▶ **WORK ORDER**
Your answer should be the exact lines of the data below from the one containing "have h := SMap.get_filter_key" through the one containing "theorem State.source_vlv (hv"; please include nothing else.

▶ **EXTRACTED DATA**
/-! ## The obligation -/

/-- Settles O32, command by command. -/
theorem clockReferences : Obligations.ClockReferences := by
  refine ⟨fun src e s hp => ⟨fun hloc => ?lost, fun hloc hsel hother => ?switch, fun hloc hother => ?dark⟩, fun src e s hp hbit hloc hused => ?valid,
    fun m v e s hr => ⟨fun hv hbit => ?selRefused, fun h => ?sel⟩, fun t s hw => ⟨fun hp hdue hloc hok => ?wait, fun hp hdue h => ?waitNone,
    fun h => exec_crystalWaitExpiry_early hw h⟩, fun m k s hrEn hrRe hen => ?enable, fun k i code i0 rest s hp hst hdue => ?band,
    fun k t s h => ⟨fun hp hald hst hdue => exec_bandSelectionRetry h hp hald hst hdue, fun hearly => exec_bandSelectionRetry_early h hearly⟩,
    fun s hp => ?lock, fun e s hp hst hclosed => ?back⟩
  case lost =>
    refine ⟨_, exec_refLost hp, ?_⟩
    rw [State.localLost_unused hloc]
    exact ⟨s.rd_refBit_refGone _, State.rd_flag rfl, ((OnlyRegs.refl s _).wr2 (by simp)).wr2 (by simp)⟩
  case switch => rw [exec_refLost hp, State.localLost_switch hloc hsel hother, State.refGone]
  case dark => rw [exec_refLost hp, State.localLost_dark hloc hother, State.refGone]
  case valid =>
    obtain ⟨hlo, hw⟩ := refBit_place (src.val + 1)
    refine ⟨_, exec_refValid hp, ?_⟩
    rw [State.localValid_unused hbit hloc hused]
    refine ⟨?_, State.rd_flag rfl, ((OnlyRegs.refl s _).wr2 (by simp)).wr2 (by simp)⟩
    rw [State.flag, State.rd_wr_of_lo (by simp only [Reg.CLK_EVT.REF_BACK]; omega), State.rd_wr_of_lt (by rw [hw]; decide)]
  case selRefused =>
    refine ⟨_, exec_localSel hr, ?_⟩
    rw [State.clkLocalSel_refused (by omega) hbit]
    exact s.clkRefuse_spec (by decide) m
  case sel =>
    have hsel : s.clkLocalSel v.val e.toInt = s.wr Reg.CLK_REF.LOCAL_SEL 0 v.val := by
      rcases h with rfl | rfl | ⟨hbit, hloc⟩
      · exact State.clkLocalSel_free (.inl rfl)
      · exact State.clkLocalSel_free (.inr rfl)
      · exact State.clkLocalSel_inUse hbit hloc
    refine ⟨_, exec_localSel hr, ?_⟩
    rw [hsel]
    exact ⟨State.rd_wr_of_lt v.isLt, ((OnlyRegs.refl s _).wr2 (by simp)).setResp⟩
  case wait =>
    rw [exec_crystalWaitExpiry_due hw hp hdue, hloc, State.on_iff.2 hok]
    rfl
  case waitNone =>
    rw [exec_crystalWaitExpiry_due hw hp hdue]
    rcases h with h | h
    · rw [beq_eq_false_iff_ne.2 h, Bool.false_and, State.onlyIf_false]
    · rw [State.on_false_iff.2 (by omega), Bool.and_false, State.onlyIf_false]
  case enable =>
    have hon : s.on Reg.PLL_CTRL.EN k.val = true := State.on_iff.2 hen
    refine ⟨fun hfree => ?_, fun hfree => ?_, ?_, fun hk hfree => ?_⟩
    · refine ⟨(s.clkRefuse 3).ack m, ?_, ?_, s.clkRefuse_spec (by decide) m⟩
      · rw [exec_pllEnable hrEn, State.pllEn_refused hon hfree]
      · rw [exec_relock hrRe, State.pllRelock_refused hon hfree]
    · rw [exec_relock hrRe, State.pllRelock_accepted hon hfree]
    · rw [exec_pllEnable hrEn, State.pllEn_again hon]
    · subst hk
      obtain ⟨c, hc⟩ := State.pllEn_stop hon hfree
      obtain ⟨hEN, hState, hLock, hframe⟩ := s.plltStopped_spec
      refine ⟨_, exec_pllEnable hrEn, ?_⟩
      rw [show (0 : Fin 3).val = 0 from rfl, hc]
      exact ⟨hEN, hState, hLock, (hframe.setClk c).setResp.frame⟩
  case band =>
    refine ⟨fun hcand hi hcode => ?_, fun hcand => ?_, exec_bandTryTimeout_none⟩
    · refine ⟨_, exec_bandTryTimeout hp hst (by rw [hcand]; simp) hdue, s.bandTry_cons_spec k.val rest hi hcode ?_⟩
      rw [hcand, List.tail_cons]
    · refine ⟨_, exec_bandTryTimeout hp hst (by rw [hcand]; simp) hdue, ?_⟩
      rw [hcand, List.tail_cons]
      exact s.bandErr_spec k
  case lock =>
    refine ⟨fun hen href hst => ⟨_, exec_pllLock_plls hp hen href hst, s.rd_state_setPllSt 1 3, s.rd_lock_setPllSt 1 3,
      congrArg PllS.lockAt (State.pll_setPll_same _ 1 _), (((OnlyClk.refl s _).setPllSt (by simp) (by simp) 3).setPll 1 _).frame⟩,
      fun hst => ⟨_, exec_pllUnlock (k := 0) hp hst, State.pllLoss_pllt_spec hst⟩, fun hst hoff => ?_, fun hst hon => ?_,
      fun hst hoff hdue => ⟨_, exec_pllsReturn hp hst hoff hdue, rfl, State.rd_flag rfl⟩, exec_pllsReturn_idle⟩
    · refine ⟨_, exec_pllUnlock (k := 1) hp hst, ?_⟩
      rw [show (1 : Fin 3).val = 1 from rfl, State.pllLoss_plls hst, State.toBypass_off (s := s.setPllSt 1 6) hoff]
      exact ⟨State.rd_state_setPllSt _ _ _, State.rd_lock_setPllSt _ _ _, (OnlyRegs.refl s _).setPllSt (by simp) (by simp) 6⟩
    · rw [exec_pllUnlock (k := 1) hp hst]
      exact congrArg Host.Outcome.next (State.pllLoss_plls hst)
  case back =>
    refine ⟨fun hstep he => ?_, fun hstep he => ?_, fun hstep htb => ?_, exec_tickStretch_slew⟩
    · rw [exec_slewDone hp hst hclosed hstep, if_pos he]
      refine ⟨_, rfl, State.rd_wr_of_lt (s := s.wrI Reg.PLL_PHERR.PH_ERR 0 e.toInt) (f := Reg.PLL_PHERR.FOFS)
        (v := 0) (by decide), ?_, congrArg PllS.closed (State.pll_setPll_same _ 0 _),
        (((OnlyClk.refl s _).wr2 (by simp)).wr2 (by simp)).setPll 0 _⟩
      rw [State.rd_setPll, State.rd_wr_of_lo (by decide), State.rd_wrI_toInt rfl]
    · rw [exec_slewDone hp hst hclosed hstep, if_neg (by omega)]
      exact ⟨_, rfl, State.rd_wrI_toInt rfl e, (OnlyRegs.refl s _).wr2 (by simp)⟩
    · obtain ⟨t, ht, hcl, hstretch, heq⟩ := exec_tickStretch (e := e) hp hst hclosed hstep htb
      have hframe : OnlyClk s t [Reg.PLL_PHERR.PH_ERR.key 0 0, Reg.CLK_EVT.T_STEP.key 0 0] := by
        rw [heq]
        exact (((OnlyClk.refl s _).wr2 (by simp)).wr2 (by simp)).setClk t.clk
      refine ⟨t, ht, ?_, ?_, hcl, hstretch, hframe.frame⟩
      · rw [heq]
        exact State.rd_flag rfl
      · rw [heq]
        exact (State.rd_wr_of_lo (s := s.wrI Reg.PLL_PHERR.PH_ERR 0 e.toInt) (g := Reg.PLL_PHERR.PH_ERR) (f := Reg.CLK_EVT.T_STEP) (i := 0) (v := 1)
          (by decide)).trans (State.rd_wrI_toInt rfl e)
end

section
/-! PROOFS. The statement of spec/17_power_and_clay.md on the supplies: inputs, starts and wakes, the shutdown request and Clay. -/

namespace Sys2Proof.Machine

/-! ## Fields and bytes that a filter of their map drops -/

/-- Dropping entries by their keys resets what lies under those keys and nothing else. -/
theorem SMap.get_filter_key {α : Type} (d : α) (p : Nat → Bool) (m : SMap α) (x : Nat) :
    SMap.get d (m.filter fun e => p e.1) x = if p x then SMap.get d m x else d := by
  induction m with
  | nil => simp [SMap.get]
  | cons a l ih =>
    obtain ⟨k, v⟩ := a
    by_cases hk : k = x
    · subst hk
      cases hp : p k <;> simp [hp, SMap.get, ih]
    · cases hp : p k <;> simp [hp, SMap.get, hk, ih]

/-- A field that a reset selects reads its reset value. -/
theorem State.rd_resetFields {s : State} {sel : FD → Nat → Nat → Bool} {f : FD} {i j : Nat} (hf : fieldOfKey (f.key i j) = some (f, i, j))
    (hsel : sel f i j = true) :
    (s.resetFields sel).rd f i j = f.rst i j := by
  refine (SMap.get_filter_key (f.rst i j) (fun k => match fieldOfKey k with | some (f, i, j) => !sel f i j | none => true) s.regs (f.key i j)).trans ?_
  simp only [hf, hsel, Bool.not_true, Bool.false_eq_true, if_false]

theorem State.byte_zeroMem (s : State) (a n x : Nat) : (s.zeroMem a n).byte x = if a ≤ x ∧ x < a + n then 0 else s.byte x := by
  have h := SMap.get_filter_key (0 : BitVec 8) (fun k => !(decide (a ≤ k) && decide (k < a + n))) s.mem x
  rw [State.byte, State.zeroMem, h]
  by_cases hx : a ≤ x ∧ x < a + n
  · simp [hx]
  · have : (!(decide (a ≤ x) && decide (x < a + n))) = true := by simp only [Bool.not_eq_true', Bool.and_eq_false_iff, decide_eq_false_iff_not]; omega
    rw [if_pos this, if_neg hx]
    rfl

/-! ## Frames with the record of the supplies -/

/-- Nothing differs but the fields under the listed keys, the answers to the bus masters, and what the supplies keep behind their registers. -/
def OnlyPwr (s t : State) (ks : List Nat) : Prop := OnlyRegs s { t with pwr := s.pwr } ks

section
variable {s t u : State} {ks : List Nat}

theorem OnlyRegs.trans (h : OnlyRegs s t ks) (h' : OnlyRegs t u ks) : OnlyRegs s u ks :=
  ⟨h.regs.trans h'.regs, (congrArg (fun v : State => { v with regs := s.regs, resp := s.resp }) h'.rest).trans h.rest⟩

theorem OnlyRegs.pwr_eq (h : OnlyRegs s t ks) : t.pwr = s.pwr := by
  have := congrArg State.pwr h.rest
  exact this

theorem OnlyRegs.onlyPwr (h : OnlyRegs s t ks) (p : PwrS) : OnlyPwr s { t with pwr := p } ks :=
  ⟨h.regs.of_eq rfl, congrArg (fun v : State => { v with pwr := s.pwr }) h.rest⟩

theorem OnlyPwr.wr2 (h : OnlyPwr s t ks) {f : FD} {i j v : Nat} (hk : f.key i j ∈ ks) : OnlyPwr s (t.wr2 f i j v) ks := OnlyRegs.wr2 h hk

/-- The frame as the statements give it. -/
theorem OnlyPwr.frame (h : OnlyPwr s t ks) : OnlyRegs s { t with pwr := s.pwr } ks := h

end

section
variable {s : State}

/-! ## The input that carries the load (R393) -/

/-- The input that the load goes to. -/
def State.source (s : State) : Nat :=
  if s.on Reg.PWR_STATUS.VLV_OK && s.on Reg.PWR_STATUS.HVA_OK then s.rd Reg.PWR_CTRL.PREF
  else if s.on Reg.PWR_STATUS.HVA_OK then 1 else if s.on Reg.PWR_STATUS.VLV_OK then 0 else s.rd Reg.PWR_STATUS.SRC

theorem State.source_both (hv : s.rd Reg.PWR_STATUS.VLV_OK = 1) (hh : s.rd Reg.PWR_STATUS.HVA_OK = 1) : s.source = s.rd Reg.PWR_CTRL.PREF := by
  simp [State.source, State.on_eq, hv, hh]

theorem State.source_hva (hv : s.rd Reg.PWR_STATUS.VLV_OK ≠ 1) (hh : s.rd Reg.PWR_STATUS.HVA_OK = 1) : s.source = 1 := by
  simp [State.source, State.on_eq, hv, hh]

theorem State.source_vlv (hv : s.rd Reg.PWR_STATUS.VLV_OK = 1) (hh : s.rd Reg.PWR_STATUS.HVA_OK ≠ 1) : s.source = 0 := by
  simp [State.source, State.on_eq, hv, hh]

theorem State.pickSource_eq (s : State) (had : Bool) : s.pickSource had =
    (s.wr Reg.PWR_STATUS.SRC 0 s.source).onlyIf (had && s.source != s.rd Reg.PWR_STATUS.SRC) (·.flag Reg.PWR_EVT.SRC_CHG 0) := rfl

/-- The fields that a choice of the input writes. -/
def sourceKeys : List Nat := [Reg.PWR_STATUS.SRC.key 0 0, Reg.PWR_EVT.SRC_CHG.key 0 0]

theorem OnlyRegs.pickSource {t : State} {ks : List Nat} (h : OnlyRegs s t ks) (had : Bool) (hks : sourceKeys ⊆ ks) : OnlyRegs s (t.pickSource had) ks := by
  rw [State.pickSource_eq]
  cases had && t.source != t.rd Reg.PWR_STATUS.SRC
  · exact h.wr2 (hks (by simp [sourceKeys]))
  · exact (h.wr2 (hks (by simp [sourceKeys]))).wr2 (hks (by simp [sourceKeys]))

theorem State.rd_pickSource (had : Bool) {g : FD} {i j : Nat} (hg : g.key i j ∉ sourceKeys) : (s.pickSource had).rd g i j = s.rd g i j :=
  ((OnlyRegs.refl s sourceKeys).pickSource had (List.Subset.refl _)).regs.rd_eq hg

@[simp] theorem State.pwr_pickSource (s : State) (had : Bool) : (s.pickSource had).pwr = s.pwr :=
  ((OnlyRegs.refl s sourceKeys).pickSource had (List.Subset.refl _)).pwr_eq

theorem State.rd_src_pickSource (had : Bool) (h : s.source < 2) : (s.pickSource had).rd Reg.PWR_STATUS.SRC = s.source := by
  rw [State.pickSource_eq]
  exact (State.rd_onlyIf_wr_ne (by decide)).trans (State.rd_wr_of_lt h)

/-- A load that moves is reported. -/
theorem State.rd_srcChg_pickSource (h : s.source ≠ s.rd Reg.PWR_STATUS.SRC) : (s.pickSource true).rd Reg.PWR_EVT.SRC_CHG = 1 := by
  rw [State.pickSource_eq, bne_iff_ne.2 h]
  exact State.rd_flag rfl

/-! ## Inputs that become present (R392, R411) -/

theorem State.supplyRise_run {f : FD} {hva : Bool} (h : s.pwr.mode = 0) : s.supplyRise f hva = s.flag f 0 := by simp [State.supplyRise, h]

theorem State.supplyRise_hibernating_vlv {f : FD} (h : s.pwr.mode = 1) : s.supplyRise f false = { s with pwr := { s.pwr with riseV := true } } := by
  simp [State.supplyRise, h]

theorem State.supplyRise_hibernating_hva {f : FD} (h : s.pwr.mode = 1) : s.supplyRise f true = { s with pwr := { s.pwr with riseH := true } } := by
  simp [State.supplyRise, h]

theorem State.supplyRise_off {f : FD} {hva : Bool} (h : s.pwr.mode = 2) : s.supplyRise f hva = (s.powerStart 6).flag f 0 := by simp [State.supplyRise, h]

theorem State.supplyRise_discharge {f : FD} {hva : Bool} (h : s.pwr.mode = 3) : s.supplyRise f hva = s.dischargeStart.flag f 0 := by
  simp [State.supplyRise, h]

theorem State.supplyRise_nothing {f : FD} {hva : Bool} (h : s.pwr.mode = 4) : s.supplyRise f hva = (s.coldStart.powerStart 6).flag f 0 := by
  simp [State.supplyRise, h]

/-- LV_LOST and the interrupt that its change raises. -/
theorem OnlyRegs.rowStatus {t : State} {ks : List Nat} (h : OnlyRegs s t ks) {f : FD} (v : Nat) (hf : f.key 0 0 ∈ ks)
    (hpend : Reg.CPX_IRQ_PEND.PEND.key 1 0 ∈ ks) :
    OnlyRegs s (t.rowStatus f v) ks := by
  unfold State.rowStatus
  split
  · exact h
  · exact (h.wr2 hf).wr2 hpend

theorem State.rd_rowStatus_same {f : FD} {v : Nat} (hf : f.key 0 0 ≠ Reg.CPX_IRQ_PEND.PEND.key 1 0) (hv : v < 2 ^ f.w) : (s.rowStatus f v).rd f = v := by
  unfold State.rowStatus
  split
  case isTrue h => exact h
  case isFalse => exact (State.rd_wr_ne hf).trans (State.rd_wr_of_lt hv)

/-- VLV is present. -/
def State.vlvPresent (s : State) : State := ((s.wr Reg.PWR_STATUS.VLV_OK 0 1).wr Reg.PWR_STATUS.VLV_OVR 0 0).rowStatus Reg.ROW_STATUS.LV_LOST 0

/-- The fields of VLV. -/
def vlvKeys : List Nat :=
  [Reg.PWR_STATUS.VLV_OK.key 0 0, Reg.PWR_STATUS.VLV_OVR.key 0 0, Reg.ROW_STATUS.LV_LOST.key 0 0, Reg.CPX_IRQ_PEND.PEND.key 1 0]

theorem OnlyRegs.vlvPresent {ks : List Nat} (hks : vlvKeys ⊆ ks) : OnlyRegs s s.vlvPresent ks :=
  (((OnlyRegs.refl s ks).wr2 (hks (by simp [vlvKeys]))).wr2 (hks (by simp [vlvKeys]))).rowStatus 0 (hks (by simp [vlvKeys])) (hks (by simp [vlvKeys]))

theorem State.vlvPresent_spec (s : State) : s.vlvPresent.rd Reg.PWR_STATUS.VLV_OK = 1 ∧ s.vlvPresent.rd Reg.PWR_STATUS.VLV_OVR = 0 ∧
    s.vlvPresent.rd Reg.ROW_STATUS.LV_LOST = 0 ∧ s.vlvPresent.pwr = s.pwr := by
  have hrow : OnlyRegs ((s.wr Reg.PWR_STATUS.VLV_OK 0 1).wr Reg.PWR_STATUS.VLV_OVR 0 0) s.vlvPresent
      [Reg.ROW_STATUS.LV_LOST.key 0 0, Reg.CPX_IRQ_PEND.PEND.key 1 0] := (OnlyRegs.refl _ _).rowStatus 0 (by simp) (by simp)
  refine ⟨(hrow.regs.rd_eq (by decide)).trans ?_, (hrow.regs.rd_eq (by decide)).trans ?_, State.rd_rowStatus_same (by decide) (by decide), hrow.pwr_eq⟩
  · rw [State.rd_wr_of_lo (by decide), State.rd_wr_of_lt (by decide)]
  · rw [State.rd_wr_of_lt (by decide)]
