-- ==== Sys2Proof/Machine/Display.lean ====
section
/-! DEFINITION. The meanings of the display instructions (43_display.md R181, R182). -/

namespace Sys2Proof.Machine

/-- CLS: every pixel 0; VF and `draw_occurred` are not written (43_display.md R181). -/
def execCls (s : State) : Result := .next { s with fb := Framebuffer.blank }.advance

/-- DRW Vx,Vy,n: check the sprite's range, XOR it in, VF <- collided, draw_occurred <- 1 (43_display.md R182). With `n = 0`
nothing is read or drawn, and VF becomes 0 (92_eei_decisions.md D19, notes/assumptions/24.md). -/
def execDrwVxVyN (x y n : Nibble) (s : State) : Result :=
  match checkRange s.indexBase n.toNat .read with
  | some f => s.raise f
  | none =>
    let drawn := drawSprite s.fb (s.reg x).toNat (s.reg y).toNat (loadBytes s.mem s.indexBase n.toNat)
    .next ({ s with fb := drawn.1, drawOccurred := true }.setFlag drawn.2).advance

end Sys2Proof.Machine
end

▶ **EXERCISE SOLUTION**
  have h := SMap.get_filter_key (0 : BitVec 8) (fun k => !(decide (a ≤ k) && decide (k < a + n))) s.mem x
  rw [State.byte, State.zeroMem, h]
  by_cases hx : a ≤ x ∧ x < a + n
  · simp [hx]
  · have : (!(decide (a ≤ x) && decide (x < a + n))) = true := by simp only [Bool.not_eq_true', Bool.and_eq_false_iff, decide_eq_false_iff_not]; omega
    rw [if_pos this, if_neg hx]
    rfl

/-! ## Frames with the record of the supplies -/

/-- Nothing differs but the fields under the listed keys, the answers to the bus masters, and what the supplies keep behind their registers. -/
def OnlyPwr (s t : State) (ks : List Nat) : Prop := OnlyRegs s { t with pwr := s.pwr } ks

section
variable {s t u : State} {ks : List Nat}

theorem OnlyRegs.trans (h : OnlyRegs s t ks) (h' : OnlyRegs t u ks) : OnlyRegs s u ks :=
  ⟨h.regs.trans h'.regs, (congrArg (fun v : State => { v with regs := s.regs, resp := s.resp }) h'.rest).trans h.rest⟩

theorem OnlyRegs.pwr_eq (h : OnlyRegs s t ks) : t.pwr = s.pwr := by
  have := congrArg State.pwr h.rest
  exact this

theorem OnlyRegs.onlyPwr (h : OnlyRegs s t ks) (p : PwrS) : OnlyPwr s { t with pwr := p } ks :=
  ⟨h.regs.of_eq rfl, congrArg (fun v : State => { v with pwr := s.pwr }) h.rest⟩

theorem OnlyPwr.wr2 (h : OnlyPwr s t ks) {f : FD} {i j v : Nat} (hk : f.key i j ∈ ks) : OnlyPwr s (t.wr2 f i j v) ks := OnlyRegs.wr2 h hk

/-- The frame as the statements give it. -/
theorem OnlyPwr.frame (h : OnlyPwr s t ks) : OnlyRegs s { t with pwr := s.pwr } ks := h

end

section
variable {s : State}

/-! ## The input that carries the load (R393) -/

/-- The input that the load goes to. -/
def State.source (s : State) : Nat :=
  if s.on Reg.PWR_STATUS.VLV_OK && s.on Reg.PWR_STATUS.HVA_OK then s.rd Reg.PWR_CTRL.PREF
  else if s.on Reg.PWR_STATUS.HVA_OK then 1 else if s.on Reg.PWR_STATUS.VLV_OK then 0 else s.rd Reg.PWR_STATUS.SRC

theorem State.source_both (hv : s.rd Reg.PWR_STATUS.VLV_OK = 1) (hh : s.rd Reg.PWR_STATUS.HVA_OK = 1) : s.source = s.rd Reg.PWR_CTRL.PREF := by
  simp [State.source, State.on_eq, hv, hh]

theorem State.source_hva (hv : s.rd Reg.PWR_STATUS.VLV_OK ≠ 1) (hh : s.rd Reg.PWR_STATUS.HVA_OK = 1) : s.source = 1 := by
  simp [State.source, State.on_eq, hv, hh]

theorem State.source_vlv (hv : s.rd Reg.PWR_STATUS.VLV_OK = 1) (hh : s.rd Reg.PWR_STATUS.HVA_OK ≠ 1) : s.source = 0 := by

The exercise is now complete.